I will be the first one to say I have an active imagination too. Hey, I'm a writer, a story teller and silly poet which is the side of me most of you are familiar with, but I also write serious stuff which you don't really see or know about, and this was a serious time.


----------



## hobbyhorse23 (Dec 23, 2010)

jleonard said:


> Oh I knew I shouldn't have read this! I love this kind of thing, but have an extremely overactive imagination and will now be seeing "white things" everywhere


Not hard with the amount of snow you have and a bunch of silly small horses rolling in it!

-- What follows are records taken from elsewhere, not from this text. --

-- ==== Sys2Proof/Machine/Step.lean ====
section
/-! DEFINITION. One step: the command at the front of the queue is taken and run on the state with the queue's rest;
on an empty queue the block idles (log entry 3, DESIGN CHOICE). -/

namespace Sys2Proof.Machine

/-- One step of the block. -/
def step (s : State) : Host.Outcome State Fault Refusal :=
  match s.pending with
  | [] => .next s
  | c :: rest => exec c { s with pending := rest }

/-- The state with the command a table word spells put at the front of its queue; no word spells one (log entry 1, DESIGN CHOICE). -/
def State.withFetchWord (s : State) (nbits w : Nat) : State :=
  match Sys2Proof.decodeTableWord nbits w with
  | some c => { s with pending := c :: s.pending }
  | none => s

end Sys2Proof.Machine
end

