-- ==== Sys2Proof/Certificates/Slice0/Obligations.lean ====
section
/-! DEFINITION. The statements for the provers. Each cites the rules of spec/ it speaks of; a statement that rests on a
choice of the model names the log entry. -/

open Sys2Proof Sys2Proof.Machine

/-! ### The queue, the managers, every command -/

/-- A step takes the command at the front of the queue and runs it on the state with the queue's rest; with no command
waiting the block idles (log entry 3). -/
def Obligations.StepRunsFrontCommand : Prop :=
  (∀ (s : State) (c : Instr) (rest : List Instr), s.pending = c :: rest → step s = exec c { s with pending := rest }) ∧
  (∀ s : State, s.pending = [] → step s = .next s)

/-- A command that is not one of the cabinet managers' (R682 to R698) leaves both managers exactly as they are, and no
command puts another into the queue or takes one out (log entry 2).
Every run of every length completes, from every state and with every queue: no command of the table faults or is
refused. -/
def Obligations.EveryRunCompletesAndKeepsManagers : Prop :=
  (∀ (c : Instr) (s t : State), exec c s = .next t → t.pending = s.pending ∧
     (match c with
      | .flueEpoch .. => True
      | .flueHeartbeat .. => True
      | .managerFailover .. => True
      | .higherTermSeen .. => True
      | .shelfFailure => True
      | .envelopeRequest .. => True
      | .contractChange .. => True
      | .flueStart .. => True
      | _ => t.flue = s.flue)) ∧
  ((∀ (c : Instr) (s : State), ∃ t, exec c s = .next t) ∧ (∀ (k : Nat) (s : State), SafeRun k s))

/-- What reset leaves: no command waits; the cabinet contract has its default S 40 kW/s, ENVELOPE 310 kW and FIXED 16 kW
(R690); every general register that is read gives a value, g0 zero (R178); every memory is in canonical form.
Corners the rules leave open are the model’s choices of log entries 11, 20 and 40. -/
def Obligations.ResetLeaves : Prop :=
  State.reset.pending = [] ∧
  State.reset.flue.a.slewS = 40 ∧ State.reset.flue.a.envelope = 310000 ∧ State.reset.flue.a.fixed = 16000 ∧
  State.reset.flue.b.slewS = 40 ∧ State.reset.flue.b.envelope = 310000 ∧ State.reset.flue.b.fixed = 16000 ∧
  State.reset.flue.a.budget = 200000 ∧ State.reset.flue.b.budget = 200000 ∧
  State.reset.flue.a.parts = [] ∧ State.reset.flue.b.parts = [] ∧
  (∀ t : TileId, getG (tileOf State.reset.dev t) 0 = 0 ∧ getP (tileOf State.reset.dev t) 0 = true) ∧
  Memory.wf State.reset.dev = true ∧ State.reset.dev.out = []

/-! ### Registers and the ends of an instruction -/

/-- Writing a general register changes that register, and no other register, predicate, accumulator, control register or
memory; a write to g0 is discarded, that of a load that lands among them, and g0 reads zero (R178). Advancing moves the pc
by the instruction's bytes and counts one instruction, a count that is full staying full (R773); a taken branch puts the
target into the pc and throws the fetched words away (R183).
Writing a predicate changes that predicate and no other, and no register, control register or memory; p0 reads true
and a write to it is discarded (R178). -/
def Obligations.RegisterAndPredicateWriteFrame : Prop :=
  (∀ (x : Tile) (rd : RegNo) (v : Word),
     getG x 0 = 0 ∧ setG x 0 v = x ∧
     (∀ r : RegNo, x.core.prod = none →
       getG (landDue { x with core := { x.core with loads := [⟨0, v, x.core.slot⟩] } }) r = getG x r) ∧
     (∀ r : RegNo, getG (setG x rd v) r = if r = rd ∧ rd ≠ 0 then v else getG x r) ∧
     (setG x rd v).core = { x.core with g := (setG x rd v).core.g } ∧
     setG x rd v = { x with core := (setG x rd v).core, dig := (setG x rd v).dig } ∧
     (∀ size occ : Nat, (advance x size occ).core.pc = x.core.pc + BitVec.ofNat 64 size ∧
       (advance x size occ).core.instret.toNat = min (x.core.instret.toNat + 1) (2 ^ 64 - 1) ∧
       advance x size occ = { x with core := { x.core with
         pc := x.core.pc + BitVec.ofNat 64 size, instret := countUp x.core.instret 1, slot := x.core.slot + occ
         cycle := countUp x.core.cycle occ, pq := (advance x size occ).core.pq, stalled := false } }) ∧
     (∀ target : Word, (takeBranch x target).core.pc = target ∧ (takeBranch x target).core.pq = [] ∧
       takeBranch x target = { x with core := { x.core with
         pc := target, instret := countUp x.core.instret 1, slot := x.core.slot + 4, cycle := countUp x.core.cycle 4
         pq := [], fetchPc := target.toNat / 8 * 8, stalled := false } })) ∧
  (∀ (x : Tile) (pd : PredNo) (b : Bool),
     getP x 0 = true ∧ setP x 0 b = x ∧
     (∀ p : PredNo, getP (setP x pd b) p = if p = pd ∧ pd ≠ 0 then b else getP x p) ∧
     (setP x pd b).core = { x.core with p := (setP x pd b).core.p } ∧
     setP x pd b = { x with core := (setP x pd b).core, dig := (setP x pd b).dig })

/-! ### Integer instructions -/

/-- The 27 ALU functions; a function above 0x1A, or a unary form (0x12 to 0x1A) whose RB field is not zero, is no
instruction (R230, R223).
The integer register instructions: on every tile, register and immediate, an instruction that issues writes its result
to rd (a write to g0 is discarded), advances by its size and changes nothing else (R230, R231, R233). -/
def Obligations.IntegerInstructionsComplete : Prop :=
  (∀ a b : Word,
     aluOp 0x00 a b = a + b ∧ aluOp 0x01 a b = a - b ∧ aluOp 0x02 a b = a &&& b ∧ aluOp 0x03 a b = a ||| b ∧
     aluOp 0x04 a b = a ^^^ b ∧ aluOp 0x05 a b = a &&& ~~~b ∧
     aluOp 0x06 a b = a <<< (b.toNat % 64) ∧ aluOp 0x07 a b = a >>> (b.toNat % 64) ∧
     aluOp 0x08 a b = a.sshiftRight (b.toNat % 64) ∧
     (aluOp 0x09 a b).toInt = min a.toInt b.toInt ∧ (aluOp 0x0A a b).toInt = max a.toInt b.toInt ∧
     (aluOp 0x0B a b).toNat = min a.toNat b.toNat ∧ (aluOp 0x0C a b).toNat = max a.toNat b.toNat ∧
     aluOp 0x0D a b = (BitVec.ofNat 32 (a.toNat + b.toNat)).signExtend 64 ∧
     aluOp 0x0E a b = (BitVec.ofNat 32 (a - b).toNat).signExtend 64 ∧
     aluOp 0x0F a b = ((BitVec.ofNat 32 a.toNat) <<< (b.toNat % 32)).signExtend 64 ∧
     aluOp 0x10 a b = ((BitVec.ofNat 32 a.toNat) >>> (b.toNat % 32)).signExtend 64 ∧
     aluOp 0x11 a b = ((BitVec.ofNat 32 a.toNat).sshiftRight (b.toNat % 32)).signExtend 64 ∧
     aluOp 0x16 a b = (BitVec.ofNat 8 a.toNat).signExtend 64 ∧ aluOp 0x17 a b = (BitVec.ofNat 16 a.toNat).signExtend 64 ∧
     aluOp 0x18 a b = (BitVec.ofNat 32 a.toNat).signExtend 64 ∧
     aluOp 0x19 a b = BitVec.ofNat 64 (a.toNat % 2 ^ 16) ∧ aluOp 0x1A a b = BitVec.ofNat 64 (a.toNat % 2 ^ 32) ∧
     (∀ i : Fin 8, (aluOp 0x15 a b >>> (8 * i.val)).truncate 8 = (a >>> (56 - 8 * i.val)).truncate 8) ∧
     (aluOp 0x14 a b).toNat = (List.range 64).countP (fun i => a.getLsbD i) ∧
     (∀ n, n ≤ 64 →
       ((aluOp 0x12 a b).toNat = n ↔ (∀ i, i < n → a.getLsbD (63 - i) = false) ∧ (n < 64 → a.getLsbD (63 - n) = true)) ∧
       ((aluOp 0x13 a b).toNat = n ↔ (∀ i, i < n → a.getLsbD i = false) ∧ (n < 64 → a.getLsbD n = true)))) ∧
  (∀ (s : State) (t : TileId) (gu : Guard),
     let x := tileIn s t
     (Issues s t gu 4 → ∀ rd ra rb : RegNo,
       (∀ fn : Fin 64, fn.val ≤ 0x1A → (0x12 ≤ fn.val → rb = 0) →
         exec (.alu t gu rd ra rb fn) s = .next (putTile s t (advance (setG x rd (aluOp fn (getG x ra) (getG x rb))) 4 1))) ∧
       (∀ fn : Fin 64, 0x1A < fn.val ∨ (0x12 ≤ fn.val ∧ rb ≠ 0) →
         exec (.alu t gu rd ra rb fn) s = .next (putTile s t (enterException x 1 0 0))) ∧
       (∀ imm : BitVec 11,
         exec (.addi t gu rd ra imm) s = .next (putTile s t (advance (setG x rd (getG x ra + imm.signExtend 64)) 4 1)) ∧
         exec (.andi t gu rd ra imm) s = .next (putTile s t (advance (setG x rd (getG x ra &&& imm.signExtend 64)) 4 1)) ∧
         exec (.ori t gu rd ra imm) s = .next (putTile s t (advance (setG x rd (getG x ra ||| imm.signExtend 64)) 4 1)) ∧
         exec (.xori t gu rd ra imm) s = .next (putTile s t (advance (setG x rd (getG x ra ^^^ imm.signExtend 64)) 4 1))) ∧
       (∀ sh : Fin 64,
         exec (.shifti t gu rd ra 0 false sh) s = .next (putTile s t (advance (setG x rd (getG x ra <<< sh.val)) 4 1)) ∧
         exec (.shifti t gu rd ra 1 false sh) s = .next (putTile s t (advance (setG x rd (getG x ra >>> sh.val)) 4 1)) ∧
         exec (.shifti t gu rd ra 2 false sh) s = .next (putTile s t (advance (setG x rd ((getG x ra).sshiftRight sh.val)) 4 1)) ∧
         (sh.val < 32 → ∀ kind : Fin 4, kind.val < 3 →
           exec (.shifti t gu rd ra kind true sh) s =
             .next (putTile s t (advance (setG x rd (shiftOp kind true (getG x ra) sh)) 4 1))))) ∧
     (Issues s t gu 8 → ∀ (rd ra : RegNo) (imm : BitVec 32),
       exec (.li t gu rd imm) s = .next (putTile s t (advance (setG x rd (imm.signExtend 64)) 8 1)) ∧
       exec (.lih t gu rd imm) s = .next (putTile s t (advance (setG x rd (imm ++ (getG x rd).truncate 32)) 8 1)) ∧
       exec (.longAlu t gu 0 rd ra imm) s = .next (putTile s t (advance (setG x rd (getG x ra + imm.signExtend 64)) 8 1)) ∧
       exec (.longAlu t gu 1 rd ra imm) s = .next (putTile s t (advance (setG x rd (getG x ra &&& imm.signExtend 64)) 8 1)) ∧
       exec (.longAlu t gu 2 rd ra imm) s = .next (putTile s t (advance (setG x rd (getG x ra ||| imm.signExtend 64)) 8 1)) ∧
       exec (.longAlu t gu 3 rd ra imm) s = .next (putTile s t (advance (setG x rd (getG x ra ^^^ imm.signExtend 64)) 8 1))))
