-- ==== Sys2Proof/Laws/Dispatch.lean ====
section
/-! SUPPORT. The dispatch, one lemma per command: a command meets its meaning. -/

namespace Sys2Proof.Machine
open Sys2Proof

variable (s : State)
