theorem execCompletionTimeout_core {s : State} {t : TileId} {op rd a va n size id p : Nat} (hop : op < 7)
    (hw : (tileOf s.dev t).core.wait = .load ⟨op, rd, [(.host a, va, n)], size, id⟩) (hp : partOf (tileOf s.dev t) = some p)
    (hc : (hportOf s.dev (tilePort s.dev t)).cache = false)
    (ho : (fnOf s.dev (pPort (partSt s.dev p)) (pFunc (partSt s.dev p))).ctoDis = false) :
    execCompletionTimeout (.core t) s = .next (withDev s (loadFails
      (timedOut s.dev (pPort (partSt s.dev p)) (some p) (coreCtx (tileOf s.dev t))) t 7 0 va)) := by
  have hoff : ctoOff s.dev (some p) = false := ho
  have hx := tileOf_of_tiles (timedOut_tiles s.dev (pPort (partSt s.dev p)) (some p) (coreCtx (tileOf s.dev t))) t
  have hfail := loadReturn_host_fault hop ((congrArg (·.core.wait) hx).trans hw)
  rw [execCompletionTimeout, onDev_eq, readerOf_core hw hc, hp]
  dsimp only
  rw [hoff, if_neg Bool.false_ne_true]
  exact congrArg (fun d => Host.Outcome.next (withDev s d)) hfail

/-! ### Requests through the BARs -/

/-- The part with other requests that wait. -/
def withBarq (s : Dev) (l : List BarReq) : Dev := { s with barq := l }

@[simp] theorem withBarq_pwr (s : Dev) (l : List BarReq) : (withBarq s l).pwr = s.pwr := rfl

/-- While none waits, a request is performed, or is the first to wait. -/
theorem barTake_barPump {s : Dev} (hq : s.barq = []) (r : BarReq) : barTake (barPump s) r =
    if (r.bar == 1 && bar2Stalls s r.port r.fn r.off r.n) then withBarq s [r] else barServe s r := by
  have hpump : barPump s = s := by
    unfold barPump
    rw [hq, List.foldl_nil, ← hq]
  have hw : barWaits s r = (r.bar == 1 && bar2Stalls s r.port r.fn r.off r.n) := by simp [barWaits, hq]
  rw [hpump, barTake, hw, hq]
  rfl

section
variable {s : State} {port : Fin 2} {fn : Fin 128} {req : BitVec 16} {bar : Fin 3} {off : BitVec 38}
  (hid : hostidOk s.dev port req.toNat = true) (hq : s.dev.barq = [])
include hid hq

/-- A write in a live BAR of a requester that is served, with none before it that waits (R485). -/
theorem execHostBarWrite_live {data : List Byte} (hl : barLive s.dev port fn bar off.toNat data.length = true) :
    execHostBarWrite port fn req bar off data false s = .next (withDev s (nxp s.dev
      (if (bar.val == 1 && bar2Stalls s.dev port fn off.toNat data.length) then
        withBarq s.dev [⟨port, fn, req.toNat, bar, off.toNat, data.length, some (data, false)⟩]
      else barWrite s.dev port fn bar off.toNat data false))) := by
  have hport : Fin.ofNat 2 port.val = port := Fin.ofNat_val_eq_self port
  have hfn : Fin.ofNat 128 fn.val = fn := Fin.ofNat_val_eq_self fn
  rw [execHostBarWrite, onDev_eq]
  simp only [hl, hid, Bool.not_true, Bool.false_eq_true, if_false, barTake_barPump hq, barServe, hport, hfn]

theorem execHostBarRead_live {n : Fin 4097} (hl : barLive s.dev port fn bar off.toNat n = true) :
    execHostBarRead port fn req bar off n s = .next (withDev s
      (if (bar.val == 1 && bar2Stalls s.dev port fn off.toNat n) then
        withBarq s.dev [⟨port, fn, req.toNat, bar, off.toNat, n, none⟩]
      else send (barRead s.dev port fn bar off.toNat n).1
        (.hostReply (barRead s.dev port fn bar off.toNat n).2.1 (barRead s.dev port fn bar off.toNat n).2.2))) := by
  have hport : Fin.ofNat 2 port.val = port := Fin.ofNat_val_eq_self port
  have hfn : Fin.ofNat 128 fn.val = fn := Fin.ofNat_val_eq_self fn
  have hup : (hportOf s.dev port).dlUp = true := by
    rw [barLive] at hl
    simp only [Bool.and_eq_true] at hl
    exact hl.1.1.1
  rw [execHostBarRead, onDev_eq]
  simp only [hl, hid, Bool.not_true, Bool.false_eq_true, if_false, barTake_barPump hq, barServe, hport, hfn, hup, if_true]
end

/-! ### BAR2 -/

section
variable {s : Dev} {port fn off t n : Nat} (ht : bar2Tile s port fn off = some t) (hn : 0 < n)
  (hpop : off % 0x400000 + n ≤ 0x300000)

theorem bar2Part_populated (h : off % 0x400000 + n ≤ 0x300000) : bar2Part off n = n := by
  exact Nat.min_eq_left (Nat.le_sub_of_add_le' h)

include ht hn hpop

theorem bar2Stalls_eq : bar2Stalls s port fn off n = bar2Busy (tileOf s t) (off % 0x400000) n := by
  simp [bar2Stalls, ht, bar2Part_populated hpop, hn]

variable (hp : bar2Private (tileOf s t) (off % 0x400000) n = false) (hi : (tileOf s t).inject = [])
include hp hi

/-- A write of populated scratchpad that the transfer port may use puts its bytes (R476, R772). -/
theorem bar2Write_own {bs : List Byte} (hb : bs.length = n) : bar2Write s port fn off bs false =
    modTile s t (fun x => spadPut x (off % 0x400000) bs) := by
  subst hb
  have hne : bs ≠ [] := List.length_pos_iff.mp hn
  unfold bar2Write
  simp only [if_neg hne, ht, bar2Part_populated hpop, if_neg hn.ne', hp, spadTouch_none hi, ite_self, List.take_length,
    lt_irrefl, Bool.false_eq_true, if_false]

theorem bar2Read_own (hs : spadPoisoned (tileOf s t) (off % 0x400000) n = false) : bar2Read s port fn off n =
    (s, spadGet (tileOf s t) (off % 0x400000) n, false) := by
  unfold bar2Read
  simp only [if_neg hn.ne', ht, bar2Part_populated hpop, hp, spadTouch_none hi, hs, lt_irrefl, Bool.false_eq_true, if_false,
    Nat.sub_self, ones, List.replicate_zero, List.append_nil]
end

/-! ### Dowels in BAR0 -/

/-- The offset in BAR0 of a dowel, for the PF (R475). -/
def dowelOff (t : TileId) (idx : Fin 512) : BitVec 38 := BitVec.ofNat 38 (0x100000 + 0x1000 * t.val + 8 * idx.val)

theorem dowelOff_toNat (t : TileId) (idx : Fin 512) : (dowelOff t idx).toNat = 0x100000 + 0x1000 * t.val + 8 * idx.val := by
  rw [dowelOff, BitVec.toNat_ofNat]
  omega

/-- The PF reaches every dowel at its offset (R475). -/
theorem winOf_dowelOff {s : Dev} {port p : Nat} (t : TileId) (idx : Fin 512) (hb : boundPart s port 0 = some p) :
    winOf s port 0 (dowelOff t idx).toNat = .dowel t idx := by
  have hlt : 8 * idx.val < 0x1000 := by omega
  have htile : (0x100000 + 0x1000 * t.val + 8 * idx.val - 0x100000) / 0x1000 = t.val := by
    rw [Nat.add_assoc, Nat.add_sub_cancel_left, Nat.mul_add_div (by decide), Nat.div_eq_of_lt hlt, Nat.add_zero]
  have hidx : (0x100000 + 0x1000 * t.val + 8 * idx.val) % 0x1000 / 8 = idx.val := by
    rw [show 0x100000 + 0x1000 * t.val = 0x1000 * (0x100 + t.val) from (Nat.mul_add 0x1000 0x100 t.val).symm, Nat.mul_add_mod,
      Nat.mod_eq_of_lt hlt, Nat.mul_div_cancel_left _ (by decide)]
  have hlo : 0x100000 ≤ 0x100000 + 0x1000 * t.val + 8 * idx.val := Nat.le_add_right_of_le (Nat.le_add_right ..)
  have hhi : 0x100000 + 0x1000 * t.val + 8 * idx.val < 0x200000 := by omega
  rw [dowelOff_toNat]
  generalize 0x100000 + 0x1000 * t.val + 8 * idx.val = o at htile hidx hlo hhi
  unfold winOf
  rw [if_neg (by omega), if_neg (by omega), if_neg (by omega), if_pos (by omega), htile, hidx, hb]
  rfl

/-- An 8-byte write at a dowel is a store command (R378). -/
theorem bar0Write_dowel {s : Dev} {port : Fin 2} {p : Nat} {t : TileId} {idx : Fin 512} {bs : List Byte}
    (hb : boundPart s port 0 = some p) (hlen : bs.length = 8)
    (hop : fld (BitVec.ofNat 64 (leNat bs)) 33 32 ≠ 3) (hz : fld (BitVec.ofNat 64 (leNat bs)) 63 34 = 0) :
    bar0Write s port 0 (dowelOff t idx).toNat bs =
      applyDowel s t idx (fld (BitVec.ofNat 64 (leNat bs)) 33 32) (fld (BitVec.ofNat 64 (leNat bs)) 31 0) := by
  have hok : bar0Ok (dowelOff t idx).toNat 8 = true := by
    rw [dowelOff_toNat]
    simp only [bar0Ok, Bool.and_eq_true, beq_iff_eq]
    exact ⟨rfl, by omega⟩
  have hcmd : storeCommand (BitVec.ofNat 64 (leNat bs)) =
      some (fld (BitVec.ofNat 64 (leNat bs)) 33 32, fld (BitVec.ofNat 64 (leNat bs)) 31 0) := by
    simp [storeCommand, hop, hz]
  have hwin : winOf s port (0 : Fin 128).val (dowelOff t idx).toNat = .dowel t idx := winOf_dowelOff t idx hb
  unfold bar0Write
  dsimp only
  rw [hlen, hok, hwin]
  simp only [dowelStore, hcmd]
  rfl

/-- Settles O33: each request by the one branch of its command that it takes. -/
theorem hostRequestsComplete : Obligations.HostRequestsComplete := by
  unfold Obligations.HostRequestsComplete
  refine ⟨?config, ?covered, ?load, ?bars⟩
  case config =>
    intro s port fn hup
    refine ⟨fun hr field v => (exec_configRequest ..).trans (execConfigRequest_notReady hup hr fn field v), fun hr hf =>
      ⟨fun field => (exec_configRequest ..).trans (execConfigRequest_read hup hr hf field), fun w field h3 => ?enable,
        fun w => ?bar2⟩, fun hc => ?flush⟩
    case enable =>
      have hexec := execConfigRequest_write hup hr hf field w
      rw [cfgWrite_enable _ _ _ _ h3] at hexec
      exact completes_onDev ((exec_configRequest ..).trans hexec)
        ⟨fnOf_modFn_same .., fun g hg => fnOf_modFn_other _ _ hg, rfl, rfl, rfl⟩
    case bar2 =>
      exact completes_onDev ((exec_configRequest ..).trans (execConfigRequest_write hup hr hf 14 w))
        ⟨cfgRead_cfgWrite_bar2 .., rfl⟩
    case flush =>
      exact completes_onDev ((exec_flushRead ..).trans (execFlushRead_uncached hup hc))
        ⟨hportOf_modHport_same .., rfl, rfl⟩
  case covered =>
    intro s port l r v h
    refine completes_onDev ((exec_hostReadCompletion ..).trans (execHostReadCompletion_flush h v)) ?_
    have hview := coverView_flushDone h
    simp only [coverView, Prod.mk.injEq] at hview
    exact hview
  case load =>
    intro s t op rd a va size id p v x hop hrun hw hp hc
    refine ⟨?data, fun ho => ?timeout⟩
    case data =>
      have hy := tileOf_setTile_same (countWait s.dev t) t (loadReturned (waited s.dev x) op rd size v)
      exact completes_onDev ((exec_hostReadCompletion ..).trans (execHostReadCompletion_core hop hrun hw hc))
        ⟨congrArg (·.core.loads) hy, congrArg (·.core.wait) hy, congrArg (·.core.pc) hy, fun r => (congrArg (getG · r) hy).trans rfl,
          (congrArg (·.spad) hy).trans rfl, rfl⟩
    case timeout =>
      have hexec := execCompletionTimeout_core hop hw hp hc ho
      have hstats := timedOut_stats s.dev (pPort (partSt s.dev p)) (some p) (coreCtx x)
      have hx := tileOf_of_tiles (timedOut_tiles s.dev (pPort (partSt s.dev p)) (some p) (coreCtx x)) t
      generalize timedOut s.dev (pPort (partSt s.dev p)) (some p) (coreCtx x) = d at hexec hstats hx
      rw [loadFails_eq 7 0 va (by rw [hx]; exact hrun), hx] at hexec
      have hy := tileOf_setTile_same (countWait d t) t (loadFailed (waited d x) 7 0 va)
      obtain ⟨hcause, hbad, hepc, hpc, hwait, hst, hspad⟩ := loadFailed_access (waited d x) va
      rw [← hy] at hcause hbad hepc hpc hwait hst hspad
      exact completes_onDev ((exec_completionTimeout ..).trans hexec) ⟨hcause, hbad, hepc, hpc, hwait, hst, hspad, hstats⟩
  case bars =>
    intro s port fn req hid hq
    refine ⟨?access, ?waits, ?dowel⟩
    case access =>
      intro off t data n o x hl ht hn hpop hbusy hpriv hi
      have hgo : ((1 : Fin 3).val == 1 && bar2Stalls s.dev port fn off.toNat n) = false := by
        rw [bar2Stalls_eq ht hn hpop, hbusy]
        rfl
      refine ⟨fun hlen => ?write, fun hs => ?read⟩
      case write =>
        have hput : barWrite s.dev port fn (1 : Fin 3).val off.toNat data false = _ := bar2Write_own ht hn hpop hpriv hi hlen
        have hexec := execHostBarWrite_live (bar := 1) (data := data) hid hq (hlen.symm ▸ hl)
        rw [hlen, hgo, if_neg Bool.false_ne_true, hput, nxp_of_pwr_eq (modTile_pwr ..)] at hexec
        have hother (a : Nat) := spadPut_other x o data (a := a)
        have hbytes := spadGet_spadPut x o data
        rw [hlen] at hother hbytes
        have hy : tileOf (modTile s.dev t (fun y => spadPut y o data)) t = spadPut x o data := tileOf_modTile_same ..
        exact completes_onDev ((exec_hostBarWrite ..).trans hexec) ⟨(congrArg (spadGet · o n) hy).trans hbytes,
          fun a ha => (congrArg (fun y => mget 0 y.spad a) hy).trans (hother a ha), (congrArg (·.core) hy).trans (spadPut_core ..),
          fun q hq => tileOf_modTile_other _ _ (fun e => hq (Fin.ext e)), rfl, rfl⟩
      case read =>
        have hread : barRead s.dev port fn (1 : Fin 3).val off.toNat n = _ := bar2Read_own ht hn hpop hpriv hi hs
        have hexec := execHostBarRead_live (bar := 1) hid hq hl
        rw [hgo, if_neg Bool.false_ne_true, hread] at hexec
        exact (exec_hostBarRead ..).trans hexec
    case waits =>
      intro off t data o hl ht hn hpop hbusy
      have hwait : ((1 : Fin 3).val == 1 && bar2Stalls s.dev port fn off.toNat data.length) = true := by
        rw [bar2Stalls_eq ht hn hpop, hbusy]
        rfl
      have hexec := execHostBarWrite_live (bar := 1) hid hq hl
      rw [hwait, if_pos rfl, nxp_of_pwr_eq (withBarq_pwr ..)] at hexec
      exact (exec_hostBarWrite ..).trans hexec
    case dowel =>
      intro p t idx data off v hl hb hlen hop hz
      have hput : barWrite s.dev port 0 (0 : Fin 3).val (dowelOff t idx).toNat data false = _ := bar0Write_dowel hb hlen hop hz
      have hexec := execHostBarWrite_live (bar := 0) (fn := 0) (off := dowelOff t idx) hid hq (hlen.symm ▸ hl)
      rw [if_neg (by simp), hput] at hexec
      exact completes_nxp ((exec_hostBarWrite ..).trans hexec) (fun out => ⟨rfl, rfl, rfl, rfl⟩)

Seriously though, that picture? Augh!



Creepy.

Leia


----------



## SampleMM (Dec 23, 2010)

I want you all to know that I read these posts late last night before I made my last trip to the barn and I was scared to death. On the way to the barn, I kept gazing into the woods praying I didn't see this sort of thing and when I left it dawned on me that this had me more afraid then the inmate escapee that was breaking into camps, barns and houses for a few months before he was caught.


----------



## jleonard (Dec 23, 2010)

hobbyhorse23 said:


> Not hard with the amount of snow you have and a bunch of silly small horses rolling in it!
> 
> 
> 
> ...


Haha, I hadn't thought about those little white things running around





I looked at the pic, but made sure I didn't do it until the middle of the day! It was extremely disturbing


----------



## PrestigeMiniHorses (Dec 24, 2010)

OK thank god I went outside for my last checks early. I do wanna go and see this pic. But I get nightmares easily and that story has soooo creeped the heck out of me. HAHA I will check back in tomorrow during daylight hours.. LOL Yup I am chicken


----------



## Leeana (Dec 24, 2010)

Note to self: Check out that picture in the morning, when its day light...


----------



## Raine Ranch Minis (Dec 26, 2010)

UMMMMM



:shocked



:shocked



:shocked



:shocked



I DO NOT WANT TO SEE THAT EVER AGAIN!!!!!!!!!!!!!!!!!!!



:shocked



:shocked I FEEL LIKE I NEED TO SUIT UP TO GO TO THE BARN!


----------